- _EXERCISE DETAILS_
Below are the entries; give again exactly the lines from the one mentioning "def State.flowBuckets (s" through the one mentioning "pen entry. -/", inclusive.

- _RECORDS SUPPLIED_
=====

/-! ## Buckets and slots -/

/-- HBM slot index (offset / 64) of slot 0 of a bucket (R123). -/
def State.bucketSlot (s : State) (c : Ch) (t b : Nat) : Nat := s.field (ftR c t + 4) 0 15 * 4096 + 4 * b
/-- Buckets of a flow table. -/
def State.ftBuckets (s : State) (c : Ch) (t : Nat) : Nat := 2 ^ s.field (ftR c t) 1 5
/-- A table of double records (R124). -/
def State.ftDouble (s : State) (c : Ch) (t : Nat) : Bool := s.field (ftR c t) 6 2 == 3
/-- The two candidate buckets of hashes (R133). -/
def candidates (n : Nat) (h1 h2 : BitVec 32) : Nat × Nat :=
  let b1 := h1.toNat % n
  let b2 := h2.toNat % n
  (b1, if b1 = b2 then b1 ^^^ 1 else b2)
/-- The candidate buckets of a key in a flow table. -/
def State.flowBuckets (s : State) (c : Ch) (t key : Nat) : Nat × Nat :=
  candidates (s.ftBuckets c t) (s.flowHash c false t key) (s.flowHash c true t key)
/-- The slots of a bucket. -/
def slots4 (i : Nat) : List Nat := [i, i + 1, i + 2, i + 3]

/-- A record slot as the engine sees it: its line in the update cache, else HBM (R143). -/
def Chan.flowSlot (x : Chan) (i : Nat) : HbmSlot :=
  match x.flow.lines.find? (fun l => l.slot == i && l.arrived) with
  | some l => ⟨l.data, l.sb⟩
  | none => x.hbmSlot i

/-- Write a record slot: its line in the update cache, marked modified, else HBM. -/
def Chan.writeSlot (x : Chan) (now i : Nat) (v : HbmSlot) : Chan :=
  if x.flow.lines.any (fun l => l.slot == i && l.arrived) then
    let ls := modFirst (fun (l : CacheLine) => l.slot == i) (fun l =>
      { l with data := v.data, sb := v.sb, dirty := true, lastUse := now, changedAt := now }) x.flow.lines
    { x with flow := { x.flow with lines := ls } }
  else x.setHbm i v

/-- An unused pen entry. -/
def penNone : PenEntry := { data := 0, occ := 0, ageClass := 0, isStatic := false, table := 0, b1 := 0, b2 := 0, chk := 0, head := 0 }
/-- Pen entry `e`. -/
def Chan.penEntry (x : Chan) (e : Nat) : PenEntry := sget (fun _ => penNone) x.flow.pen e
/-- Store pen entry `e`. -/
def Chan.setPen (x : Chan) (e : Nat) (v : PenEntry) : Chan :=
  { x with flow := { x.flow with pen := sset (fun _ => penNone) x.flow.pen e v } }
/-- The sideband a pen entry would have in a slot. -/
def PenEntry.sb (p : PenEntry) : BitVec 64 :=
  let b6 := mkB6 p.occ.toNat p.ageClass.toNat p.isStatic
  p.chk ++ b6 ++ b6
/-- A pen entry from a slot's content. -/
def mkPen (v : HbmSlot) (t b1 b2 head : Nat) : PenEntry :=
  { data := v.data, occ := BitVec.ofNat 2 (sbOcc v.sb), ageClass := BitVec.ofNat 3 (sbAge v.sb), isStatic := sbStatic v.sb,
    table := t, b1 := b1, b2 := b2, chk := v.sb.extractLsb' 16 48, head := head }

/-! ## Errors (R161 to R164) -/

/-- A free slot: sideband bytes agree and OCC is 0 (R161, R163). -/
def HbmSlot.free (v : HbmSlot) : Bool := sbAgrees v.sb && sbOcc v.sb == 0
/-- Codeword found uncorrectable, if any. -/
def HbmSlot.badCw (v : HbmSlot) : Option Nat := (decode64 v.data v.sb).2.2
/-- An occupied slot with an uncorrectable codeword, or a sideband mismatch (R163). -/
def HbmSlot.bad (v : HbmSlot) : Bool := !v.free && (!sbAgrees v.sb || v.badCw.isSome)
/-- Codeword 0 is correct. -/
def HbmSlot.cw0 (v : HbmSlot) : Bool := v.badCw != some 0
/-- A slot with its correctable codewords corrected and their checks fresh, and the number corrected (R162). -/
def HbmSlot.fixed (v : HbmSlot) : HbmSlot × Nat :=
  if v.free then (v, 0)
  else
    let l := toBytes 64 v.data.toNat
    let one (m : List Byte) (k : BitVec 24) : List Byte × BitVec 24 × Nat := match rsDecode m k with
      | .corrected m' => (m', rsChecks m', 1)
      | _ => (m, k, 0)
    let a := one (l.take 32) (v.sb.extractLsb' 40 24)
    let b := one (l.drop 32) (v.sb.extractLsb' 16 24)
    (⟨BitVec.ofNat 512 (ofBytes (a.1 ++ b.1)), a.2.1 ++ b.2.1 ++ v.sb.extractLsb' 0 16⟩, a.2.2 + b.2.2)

=====

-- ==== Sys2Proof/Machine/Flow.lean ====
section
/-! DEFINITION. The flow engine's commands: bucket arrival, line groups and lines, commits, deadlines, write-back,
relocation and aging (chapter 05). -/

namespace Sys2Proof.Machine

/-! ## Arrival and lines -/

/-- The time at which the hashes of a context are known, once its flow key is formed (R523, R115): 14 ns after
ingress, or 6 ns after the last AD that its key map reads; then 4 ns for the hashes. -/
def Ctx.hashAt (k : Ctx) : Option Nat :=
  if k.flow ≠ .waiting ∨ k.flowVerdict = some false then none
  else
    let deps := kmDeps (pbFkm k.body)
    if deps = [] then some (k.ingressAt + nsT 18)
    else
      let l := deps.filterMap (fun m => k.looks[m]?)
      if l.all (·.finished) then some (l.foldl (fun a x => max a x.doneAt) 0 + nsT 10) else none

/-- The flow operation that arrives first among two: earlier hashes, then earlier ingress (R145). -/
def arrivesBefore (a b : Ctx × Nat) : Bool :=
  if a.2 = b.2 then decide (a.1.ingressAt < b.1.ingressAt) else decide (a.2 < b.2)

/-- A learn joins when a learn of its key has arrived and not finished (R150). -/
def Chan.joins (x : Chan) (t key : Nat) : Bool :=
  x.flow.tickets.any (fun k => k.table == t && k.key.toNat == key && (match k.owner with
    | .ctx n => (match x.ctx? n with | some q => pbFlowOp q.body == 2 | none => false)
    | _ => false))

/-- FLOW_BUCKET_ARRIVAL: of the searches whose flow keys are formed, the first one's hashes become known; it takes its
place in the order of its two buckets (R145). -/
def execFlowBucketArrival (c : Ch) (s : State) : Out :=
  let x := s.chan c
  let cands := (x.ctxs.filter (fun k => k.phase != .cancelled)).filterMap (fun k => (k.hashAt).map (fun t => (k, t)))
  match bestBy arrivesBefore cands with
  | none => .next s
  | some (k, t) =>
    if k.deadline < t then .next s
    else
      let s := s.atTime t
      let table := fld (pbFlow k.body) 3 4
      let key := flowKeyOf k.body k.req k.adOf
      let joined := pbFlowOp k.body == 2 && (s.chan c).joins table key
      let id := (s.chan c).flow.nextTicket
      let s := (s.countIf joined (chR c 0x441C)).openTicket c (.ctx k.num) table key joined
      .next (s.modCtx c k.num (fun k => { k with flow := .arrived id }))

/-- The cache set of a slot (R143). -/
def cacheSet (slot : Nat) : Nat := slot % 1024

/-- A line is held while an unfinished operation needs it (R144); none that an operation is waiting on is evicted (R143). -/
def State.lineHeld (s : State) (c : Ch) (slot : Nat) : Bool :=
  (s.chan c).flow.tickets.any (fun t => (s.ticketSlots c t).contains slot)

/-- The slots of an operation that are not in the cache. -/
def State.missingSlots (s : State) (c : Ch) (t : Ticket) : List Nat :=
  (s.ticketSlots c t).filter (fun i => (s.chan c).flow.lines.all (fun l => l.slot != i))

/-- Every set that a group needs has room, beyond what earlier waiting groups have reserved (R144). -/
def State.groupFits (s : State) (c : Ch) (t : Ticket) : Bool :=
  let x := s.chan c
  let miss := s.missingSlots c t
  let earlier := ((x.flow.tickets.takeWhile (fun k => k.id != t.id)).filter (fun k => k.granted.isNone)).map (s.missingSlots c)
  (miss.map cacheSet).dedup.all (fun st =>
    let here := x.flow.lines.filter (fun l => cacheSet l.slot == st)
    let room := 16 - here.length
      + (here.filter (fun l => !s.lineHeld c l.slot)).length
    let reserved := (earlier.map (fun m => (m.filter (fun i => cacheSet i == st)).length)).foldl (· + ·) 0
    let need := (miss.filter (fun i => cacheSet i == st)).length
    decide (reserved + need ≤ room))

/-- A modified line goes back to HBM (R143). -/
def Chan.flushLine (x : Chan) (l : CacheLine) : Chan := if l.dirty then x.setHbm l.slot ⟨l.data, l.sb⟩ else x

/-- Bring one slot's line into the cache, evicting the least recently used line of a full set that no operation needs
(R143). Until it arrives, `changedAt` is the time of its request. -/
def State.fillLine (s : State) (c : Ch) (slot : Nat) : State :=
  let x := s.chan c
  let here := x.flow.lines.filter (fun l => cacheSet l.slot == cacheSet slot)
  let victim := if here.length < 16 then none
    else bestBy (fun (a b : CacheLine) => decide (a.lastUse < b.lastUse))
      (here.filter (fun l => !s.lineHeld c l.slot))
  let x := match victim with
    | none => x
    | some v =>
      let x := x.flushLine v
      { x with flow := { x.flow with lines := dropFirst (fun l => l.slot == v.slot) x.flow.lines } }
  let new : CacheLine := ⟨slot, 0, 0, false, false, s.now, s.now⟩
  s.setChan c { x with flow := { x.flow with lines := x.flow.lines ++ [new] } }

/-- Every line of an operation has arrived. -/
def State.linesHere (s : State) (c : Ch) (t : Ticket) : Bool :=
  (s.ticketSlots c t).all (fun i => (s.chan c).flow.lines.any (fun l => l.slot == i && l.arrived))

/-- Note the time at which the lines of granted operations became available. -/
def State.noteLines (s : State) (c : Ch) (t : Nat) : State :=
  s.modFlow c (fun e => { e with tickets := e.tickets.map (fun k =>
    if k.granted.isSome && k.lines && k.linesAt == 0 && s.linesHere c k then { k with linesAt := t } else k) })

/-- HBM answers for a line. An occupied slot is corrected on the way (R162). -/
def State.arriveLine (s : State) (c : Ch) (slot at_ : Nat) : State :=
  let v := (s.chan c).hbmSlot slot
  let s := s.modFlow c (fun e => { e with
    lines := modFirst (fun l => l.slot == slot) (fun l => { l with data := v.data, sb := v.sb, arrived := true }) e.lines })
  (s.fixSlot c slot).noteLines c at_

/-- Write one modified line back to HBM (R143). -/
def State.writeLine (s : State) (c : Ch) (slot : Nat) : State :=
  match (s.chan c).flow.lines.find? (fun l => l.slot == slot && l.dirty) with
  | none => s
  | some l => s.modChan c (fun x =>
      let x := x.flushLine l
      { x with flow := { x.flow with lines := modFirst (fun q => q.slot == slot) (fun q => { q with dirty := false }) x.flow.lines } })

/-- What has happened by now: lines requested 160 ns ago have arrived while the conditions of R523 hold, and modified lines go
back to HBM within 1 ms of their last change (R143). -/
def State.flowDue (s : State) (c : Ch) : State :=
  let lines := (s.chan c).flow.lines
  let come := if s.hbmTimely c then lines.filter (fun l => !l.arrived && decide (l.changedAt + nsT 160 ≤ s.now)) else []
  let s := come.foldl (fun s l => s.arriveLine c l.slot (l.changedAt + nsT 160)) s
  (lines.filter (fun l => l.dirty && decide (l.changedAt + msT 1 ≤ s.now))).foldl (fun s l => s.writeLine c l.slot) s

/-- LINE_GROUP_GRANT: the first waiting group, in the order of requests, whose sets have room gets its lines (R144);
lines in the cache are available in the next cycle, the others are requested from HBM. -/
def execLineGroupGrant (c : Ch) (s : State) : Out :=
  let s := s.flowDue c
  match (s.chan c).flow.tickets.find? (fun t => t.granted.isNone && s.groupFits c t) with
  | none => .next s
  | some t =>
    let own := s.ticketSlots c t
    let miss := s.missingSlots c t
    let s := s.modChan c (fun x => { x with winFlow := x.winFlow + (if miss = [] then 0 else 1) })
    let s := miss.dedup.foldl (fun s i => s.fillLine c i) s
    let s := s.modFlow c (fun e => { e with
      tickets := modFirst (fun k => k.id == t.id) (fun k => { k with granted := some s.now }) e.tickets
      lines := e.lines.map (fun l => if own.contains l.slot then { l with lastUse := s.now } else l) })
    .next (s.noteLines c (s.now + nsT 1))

=====

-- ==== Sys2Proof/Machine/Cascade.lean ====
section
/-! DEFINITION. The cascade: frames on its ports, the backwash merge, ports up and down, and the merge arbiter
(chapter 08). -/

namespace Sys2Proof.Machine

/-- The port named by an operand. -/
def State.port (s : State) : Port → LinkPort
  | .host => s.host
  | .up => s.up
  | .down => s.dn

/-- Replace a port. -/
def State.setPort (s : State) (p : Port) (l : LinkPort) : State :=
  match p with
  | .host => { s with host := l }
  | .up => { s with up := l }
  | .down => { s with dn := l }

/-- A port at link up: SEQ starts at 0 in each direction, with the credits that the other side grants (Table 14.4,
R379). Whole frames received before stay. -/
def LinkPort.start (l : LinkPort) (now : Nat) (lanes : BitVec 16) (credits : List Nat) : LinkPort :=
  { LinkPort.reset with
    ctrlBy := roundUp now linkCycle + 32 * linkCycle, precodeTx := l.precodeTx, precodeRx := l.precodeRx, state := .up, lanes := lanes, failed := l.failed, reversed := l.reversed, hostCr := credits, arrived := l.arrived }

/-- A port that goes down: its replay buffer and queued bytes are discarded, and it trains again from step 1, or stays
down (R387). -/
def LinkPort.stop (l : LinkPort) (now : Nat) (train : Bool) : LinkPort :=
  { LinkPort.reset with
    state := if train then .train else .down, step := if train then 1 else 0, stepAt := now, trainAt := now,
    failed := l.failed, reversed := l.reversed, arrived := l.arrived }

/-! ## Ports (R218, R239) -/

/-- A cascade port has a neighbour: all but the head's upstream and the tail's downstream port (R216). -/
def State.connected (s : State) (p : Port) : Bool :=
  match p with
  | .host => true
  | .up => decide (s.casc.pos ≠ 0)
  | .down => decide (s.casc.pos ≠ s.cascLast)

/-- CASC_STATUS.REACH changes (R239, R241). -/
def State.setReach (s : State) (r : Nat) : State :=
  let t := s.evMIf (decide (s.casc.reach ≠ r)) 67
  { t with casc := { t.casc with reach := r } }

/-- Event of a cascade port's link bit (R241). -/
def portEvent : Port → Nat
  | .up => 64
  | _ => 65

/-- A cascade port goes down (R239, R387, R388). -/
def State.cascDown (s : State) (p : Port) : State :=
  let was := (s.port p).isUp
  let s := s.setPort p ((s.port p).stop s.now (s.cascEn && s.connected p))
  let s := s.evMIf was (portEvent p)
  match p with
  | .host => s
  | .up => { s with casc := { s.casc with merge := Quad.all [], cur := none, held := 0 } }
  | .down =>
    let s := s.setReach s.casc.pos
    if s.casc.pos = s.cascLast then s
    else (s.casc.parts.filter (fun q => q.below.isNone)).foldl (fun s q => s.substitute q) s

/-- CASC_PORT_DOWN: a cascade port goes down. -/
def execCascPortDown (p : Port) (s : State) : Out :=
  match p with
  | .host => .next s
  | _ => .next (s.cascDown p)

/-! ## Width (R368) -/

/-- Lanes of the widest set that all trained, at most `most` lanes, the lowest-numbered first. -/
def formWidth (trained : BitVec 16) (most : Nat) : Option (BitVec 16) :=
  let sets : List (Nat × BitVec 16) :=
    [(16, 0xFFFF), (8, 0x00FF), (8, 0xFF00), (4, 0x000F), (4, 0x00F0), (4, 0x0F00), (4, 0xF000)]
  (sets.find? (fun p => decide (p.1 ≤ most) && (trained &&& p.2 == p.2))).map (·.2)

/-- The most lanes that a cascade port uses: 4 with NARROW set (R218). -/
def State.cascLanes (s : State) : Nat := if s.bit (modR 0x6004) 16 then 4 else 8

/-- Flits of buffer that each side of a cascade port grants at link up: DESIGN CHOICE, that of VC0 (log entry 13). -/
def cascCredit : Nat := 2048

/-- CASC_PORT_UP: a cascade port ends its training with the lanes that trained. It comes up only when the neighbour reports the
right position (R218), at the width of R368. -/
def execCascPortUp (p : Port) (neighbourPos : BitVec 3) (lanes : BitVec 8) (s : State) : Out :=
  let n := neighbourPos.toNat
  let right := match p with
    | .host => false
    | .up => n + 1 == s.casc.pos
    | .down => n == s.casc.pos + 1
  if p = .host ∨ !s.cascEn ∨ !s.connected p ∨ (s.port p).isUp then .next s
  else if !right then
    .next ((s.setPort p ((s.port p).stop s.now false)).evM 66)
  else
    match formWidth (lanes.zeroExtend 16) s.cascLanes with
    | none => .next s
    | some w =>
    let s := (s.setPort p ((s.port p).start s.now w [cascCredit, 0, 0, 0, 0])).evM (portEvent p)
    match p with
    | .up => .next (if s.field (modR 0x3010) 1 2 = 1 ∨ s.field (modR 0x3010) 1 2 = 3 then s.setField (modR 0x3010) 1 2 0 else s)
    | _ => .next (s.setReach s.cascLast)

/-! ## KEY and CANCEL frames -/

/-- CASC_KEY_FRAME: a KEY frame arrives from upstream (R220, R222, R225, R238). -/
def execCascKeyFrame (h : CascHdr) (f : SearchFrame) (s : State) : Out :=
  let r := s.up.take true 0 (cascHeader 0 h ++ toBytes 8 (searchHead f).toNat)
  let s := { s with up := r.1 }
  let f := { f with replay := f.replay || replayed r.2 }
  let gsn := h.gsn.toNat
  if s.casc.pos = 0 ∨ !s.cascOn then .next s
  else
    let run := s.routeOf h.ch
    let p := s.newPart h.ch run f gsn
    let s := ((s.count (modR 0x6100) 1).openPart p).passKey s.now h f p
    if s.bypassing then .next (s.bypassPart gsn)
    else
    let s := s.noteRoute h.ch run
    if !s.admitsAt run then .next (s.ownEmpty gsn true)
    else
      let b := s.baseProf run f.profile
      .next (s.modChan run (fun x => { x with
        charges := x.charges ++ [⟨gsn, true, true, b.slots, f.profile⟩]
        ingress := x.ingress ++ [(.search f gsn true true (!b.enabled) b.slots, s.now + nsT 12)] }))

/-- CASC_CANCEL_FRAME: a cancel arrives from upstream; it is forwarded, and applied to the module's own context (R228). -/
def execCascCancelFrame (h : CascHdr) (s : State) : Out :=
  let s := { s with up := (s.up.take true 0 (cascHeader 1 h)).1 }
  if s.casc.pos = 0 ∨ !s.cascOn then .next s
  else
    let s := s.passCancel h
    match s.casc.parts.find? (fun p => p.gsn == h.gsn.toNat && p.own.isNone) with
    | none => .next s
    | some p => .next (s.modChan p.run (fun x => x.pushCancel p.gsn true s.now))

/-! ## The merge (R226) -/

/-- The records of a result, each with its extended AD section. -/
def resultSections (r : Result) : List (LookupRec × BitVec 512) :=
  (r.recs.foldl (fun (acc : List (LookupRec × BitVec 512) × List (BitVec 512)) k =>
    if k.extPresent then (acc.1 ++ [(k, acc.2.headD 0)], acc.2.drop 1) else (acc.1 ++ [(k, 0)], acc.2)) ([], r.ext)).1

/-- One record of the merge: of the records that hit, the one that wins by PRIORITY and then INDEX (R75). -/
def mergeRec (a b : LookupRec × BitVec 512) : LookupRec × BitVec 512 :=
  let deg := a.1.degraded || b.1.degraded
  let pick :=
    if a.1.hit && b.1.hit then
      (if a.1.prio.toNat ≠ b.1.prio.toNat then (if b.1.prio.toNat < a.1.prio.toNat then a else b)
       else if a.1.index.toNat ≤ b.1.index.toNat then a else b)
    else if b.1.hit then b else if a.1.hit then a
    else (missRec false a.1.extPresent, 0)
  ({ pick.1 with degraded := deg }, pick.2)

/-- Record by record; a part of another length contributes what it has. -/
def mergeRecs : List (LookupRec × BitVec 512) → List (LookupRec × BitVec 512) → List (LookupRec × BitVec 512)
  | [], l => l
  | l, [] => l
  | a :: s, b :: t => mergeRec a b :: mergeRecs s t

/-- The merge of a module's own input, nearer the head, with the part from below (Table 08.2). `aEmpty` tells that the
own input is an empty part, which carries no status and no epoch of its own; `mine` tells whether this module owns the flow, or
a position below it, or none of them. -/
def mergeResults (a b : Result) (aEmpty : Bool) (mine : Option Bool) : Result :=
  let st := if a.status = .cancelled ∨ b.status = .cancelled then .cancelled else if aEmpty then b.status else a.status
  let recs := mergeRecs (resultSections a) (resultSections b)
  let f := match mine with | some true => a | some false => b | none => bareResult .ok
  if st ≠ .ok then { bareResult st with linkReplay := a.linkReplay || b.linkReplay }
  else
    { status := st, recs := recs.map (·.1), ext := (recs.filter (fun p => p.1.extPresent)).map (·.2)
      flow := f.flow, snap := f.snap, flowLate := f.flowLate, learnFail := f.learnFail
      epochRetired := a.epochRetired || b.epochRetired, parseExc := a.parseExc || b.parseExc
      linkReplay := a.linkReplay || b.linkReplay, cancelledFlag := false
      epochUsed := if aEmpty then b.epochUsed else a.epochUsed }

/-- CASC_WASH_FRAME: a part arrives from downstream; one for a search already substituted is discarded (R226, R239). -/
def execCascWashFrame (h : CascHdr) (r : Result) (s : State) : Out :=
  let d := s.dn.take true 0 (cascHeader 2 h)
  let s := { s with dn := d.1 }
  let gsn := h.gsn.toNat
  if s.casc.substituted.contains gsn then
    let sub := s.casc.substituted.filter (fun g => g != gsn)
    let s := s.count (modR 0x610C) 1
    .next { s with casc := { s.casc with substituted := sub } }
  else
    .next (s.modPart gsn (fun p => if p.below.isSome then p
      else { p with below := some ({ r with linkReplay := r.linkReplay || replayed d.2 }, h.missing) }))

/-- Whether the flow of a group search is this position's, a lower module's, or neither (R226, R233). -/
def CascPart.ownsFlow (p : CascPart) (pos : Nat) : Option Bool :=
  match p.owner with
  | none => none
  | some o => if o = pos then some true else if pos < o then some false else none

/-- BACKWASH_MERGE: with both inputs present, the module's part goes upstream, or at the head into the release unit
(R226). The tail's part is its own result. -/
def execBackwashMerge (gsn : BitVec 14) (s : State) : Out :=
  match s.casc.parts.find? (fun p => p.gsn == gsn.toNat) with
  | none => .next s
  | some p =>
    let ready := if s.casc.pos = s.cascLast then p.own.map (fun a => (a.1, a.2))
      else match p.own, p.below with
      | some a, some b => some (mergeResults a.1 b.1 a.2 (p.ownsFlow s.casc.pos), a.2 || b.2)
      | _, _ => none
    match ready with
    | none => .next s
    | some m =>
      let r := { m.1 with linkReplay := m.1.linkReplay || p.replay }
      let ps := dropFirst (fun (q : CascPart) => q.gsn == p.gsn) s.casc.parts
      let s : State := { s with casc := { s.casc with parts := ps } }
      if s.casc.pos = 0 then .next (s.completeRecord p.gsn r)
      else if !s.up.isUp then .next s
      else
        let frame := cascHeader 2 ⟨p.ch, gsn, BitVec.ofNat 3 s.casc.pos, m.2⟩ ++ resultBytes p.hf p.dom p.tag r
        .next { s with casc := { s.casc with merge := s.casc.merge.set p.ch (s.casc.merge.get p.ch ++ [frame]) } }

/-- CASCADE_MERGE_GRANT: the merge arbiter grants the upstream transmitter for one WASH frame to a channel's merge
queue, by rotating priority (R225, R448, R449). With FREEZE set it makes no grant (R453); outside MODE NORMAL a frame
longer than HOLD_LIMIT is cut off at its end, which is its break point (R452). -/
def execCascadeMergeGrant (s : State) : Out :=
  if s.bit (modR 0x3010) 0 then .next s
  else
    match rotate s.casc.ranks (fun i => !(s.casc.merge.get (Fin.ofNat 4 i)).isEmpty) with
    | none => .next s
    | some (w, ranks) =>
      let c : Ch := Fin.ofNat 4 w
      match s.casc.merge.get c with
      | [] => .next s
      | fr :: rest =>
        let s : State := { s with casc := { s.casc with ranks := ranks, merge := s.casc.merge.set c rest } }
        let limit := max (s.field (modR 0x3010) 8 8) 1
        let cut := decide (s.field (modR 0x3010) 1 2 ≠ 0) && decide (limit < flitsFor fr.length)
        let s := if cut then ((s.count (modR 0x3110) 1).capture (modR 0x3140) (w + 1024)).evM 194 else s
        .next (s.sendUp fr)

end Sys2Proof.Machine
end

=====

- _OUTPUT OF THE TASK_
def State.flowBuckets (s : State) (c : Ch) (t key : Nat) : Nat × Nat :=
  candidates (s.ftBuckets c t) (s.flowHash c false t key) (s.flowHash c true t key)
/-- The slots of a bucket. -/
def slots4 (i : Nat) : List Nat := [i, i + 1, i + 2, i + 3]

/-- A record slot as the engine sees it: its line in the update cache, else HBM (R143). -/
def Chan.flowSlot (x : Chan) (i : Nat) : HbmSlot :=
  match x.flow.lines.find? (fun l => l.slot == i && l.arrived) with
  | some l => ⟨l.data, l.sb⟩
  | none => x.hbmSlot i

/-- Write a record slot: its line in the update cache, marked modified, else HBM. -/
def Chan.writeSlot (x : Chan) (now i : Nat) (v : HbmSlot) : Chan :=
  if x.flow.lines.any (fun l => l.slot == i && l.arrived) then
    let ls := modFirst (fun (l : CacheLine) => l.slot == i) (fun l =>
      { l with data := v.data, sb := v.sb, dirty := true, lastUse := now, changedAt := now }) x.flow.lines
    { x with flow := { x.flow with lines := ls } }
  else x.setHbm i v

/-- An unused pen entry. -/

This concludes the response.